# What is required
Search the material below for lines containing the string "DEFINITION", and copy every one you find.
◇ ◇ ◇ ◇ ◇
/-- Each clause of `Obligations.HingeRuns` has a state and operands that meet its hypotheses. -/
theorem witness_hingeRuns :
    (∃ (s : State) (cv : Fin 4) (v : Word), v.getLsbD 0 = true ∧ s.hingeBusy cv = false) ∧
    (∃ (s : State) (cv : Fin 4) (v : Word), v.getLsbD 0 = true ∧ s.hingeBusy cv = true) ∧
    (∃ (s : State) (cv : Fin 4) (h : Hinge), (s.cv cv).hinge = some h ∧ (s.cv cv).gen = .reconfig) ∧
    (∃ (s : State) (dt : Nat) (cv : Fin 4) (h : Hinge), (s.cv cv).hinge = some h ∧ (s.cv cv).gen = .priming ∧ h.deadline ≤ (s.now + dt) % 2 ^ 64) ∧
    (∃ (s : State) (dt t0 p tile : Nat) (cv : Fin 4) (body : List Byte), (s.cv cv).holds = [(t0, p, tile, body)] ∧ t0 ≤ (s.now + dt) % 2 ^ 64 ∧ (s.prt p).up = true ∧ s.bit (Reg.prtCtrl p) 0 = true ∧ s.wireBusy p ((s.now + dt) % 2 ^ 64) = true ∧ s.oversize p 7 (max 64 (26 + body.length)) = false) :=
  ⟨⟨State.reset, 0, 1, by decide +kernel⟩,
   ⟨cv0 (State.reset) { hinge := some { seq := 1, groups := 0, fromOff := false, toOff := false, fired := 0, start := true } }, 0, 1, by decide +kernel⟩,
   ⟨cv0 (State.reset) { gen := .reconfig, hinge := some { seq := 1, groups := 0, fromOff := false, toOff := false, fired := 0 } }, 0, { seq := 1, groups := 0, fromOff := false, toOff := false, fired := 0 }, by decide +kernel⟩,
   ⟨cv0 (State.reset) { gen := .priming, hinge := some { seq := 1, groups := 0, fromOff := false, toOff := false, fired := 0 } }, 0, 0, { seq := 1, groups := 0, fromOff := false, toOff := false, fired := 0 }, by decide +kernel⟩,
   ⟨{ portS [] with canvases := [(0, { holds := [(0, 0, 3, [])] })] }, 0, 0, 0, 3, 0, [], by decide +kernel⟩⟩

/-- Each clause of `Obligations.AlphaBecomesUnorm` has a state and operands that meet its hypotheses. -/
theorem witness_alphaBecomesUnorm :
    (∃ (k a : Nat), (k = 2 ∨ k = 8 ∨ k = 16) ∧ a ≤ 65535) ∧
    (∃ (f : Nat), fmtHasAlpha f = false) :=
  ⟨⟨8, 65535, by decide +kernel⟩,
   ⟨3, by decide +kernel⟩⟩

/-- Each clause of `Obligations.TilesAreAssigned` has a state and operands that meet its hypotheses. -/
theorem witness_tilesAreAssigned :
    (∃ (s : State) (p : Fin 64), s.bit (Reg.prtCtrl p) 0 = true ∧ (s.prt p).up = false ∧ (s.prt p).lost = false) ∧
    (∃ (s : State) (p : Fin 64), (s.prt p).up = true ∧ s.loopHead p = none) ∧
    (∃ (s : State) (dt : Nat) (p : Fin 64), s.bit (Reg.prtCtrl p) 1 = true ∧ s.unassignedOn p = true ∧ (s.prt p).lastDisc + 1000000000 ≤ (s.now + dt) % 2 ^ 64 ∧ (s.prt p).up = true ∧ s.bit (Reg.prtCtrl p) 0 = true ∧ s.wireBusy p ((s.now + dt) % 2 ^ 64) = true ∧ (s.prt p).queue 6 = [] ∧ (s.prt p).queue (waitQueue 6) = [] ∧ s.oversize p 6 64 = false) ∧
    (∃ (s : State), s.taccess = none) ∧
    (∃ (s : State) (dt n : Nat) (p : Fin 64) (f : List Byte) (u : Upstream), (s.tick dt).v1Announce p f = none ∧ ((s.tick dt).receive p f).2 = some u ∧ u.type = 2 ∧ (beAt u.body 26 1).testBit 0 = false ∧ s.findId (beAt u.body 8 8) = none ∧ u.hop < 255 ∧ s.assignedCount < 4096 ∧ s.bit (Reg.prtCtrl p) 2 = true ∧ s.lowestFree = some n) ∧
    (∃ (s : State) (dt : Nat) (p : Fin 64) (f : List Byte) (u : Upstream), (s.tick dt).v1Announce p f = none ∧ ((s.tick dt).receive p f).2 = some u ∧ u.type = 2 ∧ (beAt u.body 26 1).testBit 0 = false ∧ s.findId (beAt u.body 8 8) = none ∧ u.hop < 255 ∧ s.assignedCount < 4096 ∧ s.bit (Reg.prtCtrl p) 2 = false ∧ s.announced.length < 64 ∧ (∀ a ∈ s.announced, a.id ≠ beAt u.body 8 8)) ∧
    (∃ (s : State) (dt : Nat) (n : Fin 4096), (s.tile n).state = .assigning ∧ (s.tile n).assignAt + 10000000 ≤ (s.now + dt) % 2 ^ 64) ∧
    (∃ (s : State) (dt : Nat) (n : Fin 4096), (s.tile n).state = .conflict ∧ (s.tile n).heard + 300000000 ≤ (s.now + dt) % 2 ^ 64 ∧ (s.now + dt) % 2 ^ 64 < (s.tile n).heardOther + 300000000) ∧
    (∃ (s : State), s.taccess = none ∧ ((s.tile s.ttblIdx).placed && s.liveCv (s.tile s.ttblIdx).cv) = false) ∧
    (∃ (s : State), s.taccess = none ∧ (s.tile s.ttblIdx).placed = true ∧ s.liveCv (s.tile s.ttblIdx).cv = true) ∧
    (∃ (s : State), s.taccess = none) ∧
    (∃ (s : State), s.taccess = none) ∧
    (∃ (s : State) (id : Nat), s.taccess = none ∧ s.ttblSpace = 0 ∧ (s.tile s.ttblIdx).state = .free ∧ id = s.rn (Reg.ttblData 0) + s.rn (Reg.ttblData 1) * 2 ^ 32 ∧ id ≠ 0 ∧ s.findId id = none) :=
  ⟨⟨wr [(Reg.prtCtrl 0, 1)], 0, by decide +kernel⟩,
   ⟨{ State.reset with ports := [(0, { up := true })] }, 0, by decide +kernel⟩,
   ⟨{ portS [] with announced := [⟨1, 0, 0, 0, 0, 0, 0, 0⟩] }, 1000000000, 0, by decide +kernel⟩,
   ⟨State.reset, by decide +kernel⟩,
   ⟨portS [], 0, 0, 0, up 2 0xFFFF (zeros 40), upOf (portS []) (up 2 0xFFFF (zeros 40)), by decide +kernel⟩,
   ⟨portS [(Reg.prtCtrl 0, 0x01F40803)], 0, 0, up 2 0xFFFF (zeros 40), upOf (portS [(Reg.prtCtrl 0, 0x01F40803)]) (up 2 0xFFFF (zeros 40)), by decide +kernel⟩,
   ⟨{ State.reset with tiles := [(5, { state := .assigning })] }, 10000000, 5, by decide +kernel⟩,
   ⟨{ State.reset with tiles := [(5, { state := .conflict, heardOther := 10 })] }, 300000005, 5, by decide +kernel⟩,
   ⟨State.reset, by decide +kernel⟩,
   ⟨{ State.reset with tiles := [(0, { placed := true, state := .assigned })], canvases := [(0, { gen := .run })] }, by decide +kernel⟩,
   ⟨State.reset, by decide +kernel⟩,
   ⟨State.reset, by decide +kernel⟩,
   ⟨wr [(Reg.ttblData 0, 7)], 7, by decide +kernel⟩⟩

/-- Each clause of `Obligations.TilesAreServed` has a state and operands that meet its hypotheses. -/
theorem witness_tilesAreServed :
    (∃ (s : State) (dt : Nat) (p : Fin 64), s.timePeriod p ≠ 0 ∧ (s.now + dt) % 2 ^ 64 % s.timePeriod p = 0 ∧ s.headOf p = none ∧ s.partner p = none ∧ s.verOf p = 2 ∧ (s.prt p).up = true ∧ s.bit (Reg.prtCtrl p) 0 = true ∧ s.wireBusy p ((s.now + dt) % 2 ^ 64) = true ∧ s.oversize p 7 64 = false) ∧
    (∃ (s : State) (n : Nat) (p : Fin 64), (s.prt p).up = true ∧ (s.tileList.filter fun x => x.2.given && x.2.port = p.val).map (·.1) = [n]) ∧
    (∃ (s : State) (dt p : Nat), s.taccess = none ∧ (s.tile s.ttblIdx).port = p ∧ s.partner p = none ∧ s.verOf p = 2 ∧ (s.prt p).up = true ∧ s.bit (Reg.prtCtrl p) 0 = true ∧ s.wireBusy p ((s.now + dt) % 2 ^ 64) = true ∧ s.oversize p 7 64 = false) ∧
    (∃ (s : State) (dt : Nat) (p : Fin 64) (f : List Byte) (u : Upstream), ((s.tick dt).receive p f).2 = some u ∧ u.type = 0x21 ∧ u.tile < 4096 ∧ (s.tile u.tile).given = true ∧ (s.tile u.tile).port = p) ∧
    (∃ (s : State) (dt : Nat) (p : Fin 64) (f : List Byte) (u : Upstream), ((s.tick dt).receive p f).2 = some u ∧ u.type = 0x30 ∧ u.tile < 4096 ∧ s.adopt.contains (u.tile, beAt u.body 14 2) = false ∧ s.taccess = none ∧ beAt u.body 16 1 = 0) ∧
    (∃ (s : State) (dt : Nat) (p : Fin 64) (f : List Byte) (u : Upstream) (a : TAccess), ((s.tick dt).receive p f).2 = some u ∧ u.type = 0x31 ∧ u.tile < 4096 ∧ s.adopt.contains (u.tile, beAt u.body 14 2) = false ∧ s.taccess = some a ∧ a.tile = u.tile ∧ a.reqId = beAt u.body 14 2 ∧ a.read = true ∧ 1 ≤ a.count ∧ a.count ≤ 14 ∧ beAt u.body 16 1 = 0) ∧
    (∃ (s : State) (dt req : Nat) (rd : Bool) (c : Instr), s.taccess = none ∧ (c = .tread dt req ∧ rd = true ∨ c = .twrite dt req ∧ rd = false)) ∧
    (∃ (s : State) (dt : Nat) (a : TAccess), s.taccess = some a ∧ a.sentAt + 10000000 ≤ (s.now + dt) % 2 ^ 64) ∧
    (∃ (s : State) (dt : Nat) (p : Fin 64) (f : List Byte) (u : Upstream) (c : Instr), ((s.tick dt).receive p f).2 = some u ∧ u.type = 0x40 ∧ (c = .status dt p f ∧ beAt u.body 8 1 = 0 ∨ c = .event dt p f ∧ beAt u.body 8 1 = 2 ∧ s.loopHead p = none) ∧ u.tile < 4096 ∧ (s.tile u.tile).state ≠ .free) ∧
    (∃ (s : State) (dt : Nat) (n : Fin 4096), (s.tile n).state = .assigned ∨ (s.tile n).state = .blanked ∧ (s.tile n).heard + s.telem3 (s.tile n) ≤ (s.now + dt) % 2 ^ 64) ∧
    (∃ (s : State) (dt l q : Nat) (p : Fin 64) (f : List Byte) (u : Upstream) (d : Deliv) (x : Pix), ((s.tick dt).receive p f).2 = some u ∧ u.type = 0x40 ∧ beAt u.body 8 1 = 1 ∧ beAt u.body 9 1 = 1 ∧ u.tile < 4096 ∧ (s.tile u.tile).given = true ∧ s.bit (Reg.scnCtrl (s.tile u.tile).cv) 2 = true ∧ q = s.servePort (s.tile u.tile) ∧ ((s.packetsFor (s.tile u.tile).cv (beAt u.body 12 4) q).filter (fun x => x.tile = u.tile)).find? (fun x => x.line = beAt u.body 16 2 && x.x0 = beAt u.body 18 2) = some x ∧ (s.cv x.cv).deliv = some d ∧ d.resends = [] ∧ 1 ≤ s.fld (Reg.scnCtrl x.cv) 5 3 ∧ s.resendLimit x.cv x.frame = some l ∧ (s.now + dt) % 2 ^ 64 * 10 + wireTime (s.rateOf q) (s.frameBytes (.pix x)) < l * 10 ∧ s.wireBusy q ((s.now + dt) % 2 ^ 64) = true) :=
  ⟨⟨portS [], 0, 0, by decide +kernel⟩,
   ⟨{ State.reset with ports := [(0, { up := true })], tiles := [(5, { state := .assigned })] }, 5, 0, by decide +kernel⟩,
   ⟨portS [], 0, 0, by decide +kernel⟩,
   ⟨{ portS [] with tiles := [(5, { state := .assigned })] }, 0, 0, up 0x21 5 (zeros 40), upOf ({ portS [] with tiles := [(5, { state := .assigned })] }) (up 0x21 5 (zeros 40)), by decide +kernel⟩,
   ⟨{ portS [] with tiles := [(5, { state := .assigned })] }, 0, 0, up 0x30 5 (zeros 40), upOf ({ portS [] with tiles := [(5, { state := .assigned })] }) (up 0x30 5 (zeros 40)), by decide +kernel⟩,
   ⟨{ portS [] with tiles := [(5, { state := .assigned })], taccess := some ⟨5, 0, true, 1, 0⟩ }, 0, 0, up 0x31 5 (zeros 40), upOf ({ portS [] with tiles := [(5, { state := .assigned })], taccess := some ⟨5, 0, true, 1, 0⟩ }) (up 0x31 5 (zeros 40)), ⟨5, 0, true, 1, 0⟩, by decide +kernel⟩,
   ⟨State.reset, 0, 0, true, .tread 0 0, by decide +kernel⟩,
   ⟨{ State.reset with taccess := some ⟨5, 0, true, 1, 0⟩ }, 10000000, ⟨5, 0, true, 1, 0⟩, by decide +kernel⟩,
   ⟨{ portS [] with tiles := [(5, { state := .assigned })] }, 0, 0, up 0x40 5 (zeros 40), upOf ({ portS [] with tiles := [(5, { state := .assigned })] }) (up 0x40 5 (zeros 40)), .status 0 0 (up 0x40 5 (zeros 40)), by decide +kernel⟩,
   ⟨{ portS [] with tiles := [(5, { state := .assigned })] }, 10000000000, 5, by decide +kernel⟩,
   ⟨nackS, 0, (nackS.resendLimit 0 3).getD 0, 0, 0, nackF, upOf nackS nackF, { frame := 3, start := 0, bank := 0 }, ⟨0, 3, 5, 0, 0, 1, false⟩, by decide +kernel⟩⟩
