-- ==== Sys2Proof/WellFormed.lean ====
section
/-! DEFINITION. The well-formed commands: those a descriptor and a packet operand can spell (30_encoding.md R106,
R108). Every field but the packet operand has exactly the width its type gives it, so the one check is the packet's
length. -/

namespace Sys2Proof

/-- A command is well formed on an instance when its packet operand is no longer than MAX_PKT (R106). -/
def Instr.wf (p : Params) (i : Instr) : Bool := decide (i.packet.length ≤ p.maxPkt)

end Sys2Proof
end

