-- ==== Sys2Proof/Machine/Udp.lean ====
section
/-! DEFINITION. The UDP checksum verifier and port dispatcher (44_udp.md). -/

namespace Sys2Proof.Machine

/-- The 12-byte pseudo-header (30_encoding.md R132). -/
def pseudoHeader (src dst : Ip) (ulen : Half) : Bytes :=
  bytes32 src ++ bytes32 dst ++ [0x00, ipProtoUdp] ++ bytes16 ulen

/-- `udp_pseudo_checksum(b, src, dst)` (R280): the pseudo-header goes in front of the window, with the length field of the
real header, and the whole is summed. The procedure leaves the buffer as it was (R288; D22), and a buffer is a value
(20_memory.md R83), so its result is the checksum alone. -/
def udpPseudoChecksum (b : Buf) (src dst : Ip) : Half :=
  csum (pushHeader b (pseudoHeader src dst (be16 b.win 4))).win

/-- The truncation of R282: a declared length below 18 cuts a longer buffer. -/
def udpTrim (b : Buf) (ulen : Nat) : Except Fault Buf :=
  if ulen < udpTruncBelow ∧ ulen < bufLen b then truncate b ulen else .ok b

/-- The checksum R282 computes on input: over the segment with its checksum field zeroed. -/
def udpInChecksum (s : State) (b : Buf) (src : Ip) : Half :=
  udpPseudoChecksum (memWrite b 6 (bytes16 0)) src s.localIp

/-- The dispatch of R282, after the checksum: deliver to the port's handler, or answer Port-Unreachable with the 20 bytes
in front of the segment re-attached. -/
def udpDispatch (s : State) (b : Buf) (src : Ip) : Except Fault State :=
  match udpFind s.udp (be16 b.win 2) with
  | some j =>
    match removeHeader b udpHdrLen with
    | .ok data => .ok (emitDeliver s (s.udp.getD j UdpSlot.empty).handler src (be16 b.win 0) data.win)
    | .error f => .error f
  | none => .ok (icmpUnreachable s (addHeader b ipHdrLen).win src icmpCodePortUnreach)

/-- `udp_in(b, src)` (R282). The checksum field is zeroed for the computation and restored. -/
def udpIn (s : State) (b : Buf) (src : Ip) : Except Fault State :=
  if bufLen b < udpHdrLen then .ok s
  else if (be16 b.win 4).toNat < udpHdrLen then .ok s
  else
    match udpTrim b (be16 b.win 4).toNat with
    | .error f => .error f
    | .ok b =>
      let rx := be16 b.win 6
      if udpInChecksum s b src ≠ rx then .ok s
      else udpDispatch s (memWrite (memWrite b 6 (bytes16 0)) 6 (bytes16 rx)) src

/-- The UDP header of R284 with its checksum field zero (30_encoding.md R131). -/
def udpHeaderZero (sport dport ulen : Half) : Bytes := bytes16 sport ++ bytes16 dport ++ bytes16 ulen ++ bytes16 0

/-- The segment of R284: the header in front of the payload, its length field the length after the prepend, its checksum
inserted as computed. -/
def udpSegment (s : State) (b : Buf) (sport : Half) (dst : Ip) (dport : Half) : Buf :=
  let seg := pushHeader b (udpHeaderZero sport dport (BitVec.ofNat 16 (udpHdrLen + bufLen b)))
  memWrite seg 6 (bytes16 (udpPseudoChecksum seg s.localIp dst))

/-- `udp_send(b, sport, dst, dport)` (R284). -/
def udpSend (s : State) (b : Buf) (sport : Half) (dst : Ip) (dport : Half) : State :=
  ipSend s (udpSegment s b sport dst dport) dst ipProtoUdp

/-- UDP_PCSUM (R281). -/
def execUdpPcsum (src dst : Ip) (pkt : Bytes) (s : State) : Host.Outcome State Fault Refusal :=
  if pkt.length < udpHdrLen then raise .length s
  else .next (respond s .ok ((udpPseudoChecksum (load pkt) src dst).setWidth 64))

/-- UDP_IN (R283). -/
def execUdpIn (src : Ip) (pkt : Bytes) (s : State) : Host.Outcome State Fault Refusal :=
  complete (udpIn s (load pkt) src)

/-- UDP_SEND (R285). -/
def execUdpSend (sport : Half) (dst : Ip) (dport : Half) (pkt : Bytes) (s : State) : Host.Outcome State Fault Refusal :=
  if 65527 < pkt.length then raise .length s
  else complete (.ok (udpSend s (load pkt) sport dst dport))

/-- UDP_OPEN (R286). -/
def execUdpOpen (port : Half) (handler : Word) (s : State) : Host.Outcome State Fault Refusal :=
  match udpFind s.udp port with
  | some j => complete (.ok { s with udp := s.udp.modify j (fun u => { u with handler := handler }) })
  | none =>
    match udpFree s.udp with
    | some j => complete (.ok { s with udp := s.udp.set j ⟨true, port, handler⟩ })
    | none => raise .fail s

/-- UDP_CLOSE (R287). A port that is not registered is no error. -/
def execUdpClose (port : Half) (s : State) : Host.Outcome State Fault Refusal :=
  match udpFind s.udp port with
  | some j => complete (.ok { s with udp := s.udp.set j UdpSlot.empty })
  | none => complete (.ok s)

end Sys2Proof.Machine
end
◇ ◇ ◇ ◇ ◇
# Task output
/-! DEFINITION. The well-formed commands: those a descriptor and a packet operand can spell (30_encoding.md R106,
/-! DEFINITION. The UDP checksum verifier and port dispatcher (44_udp.md). -/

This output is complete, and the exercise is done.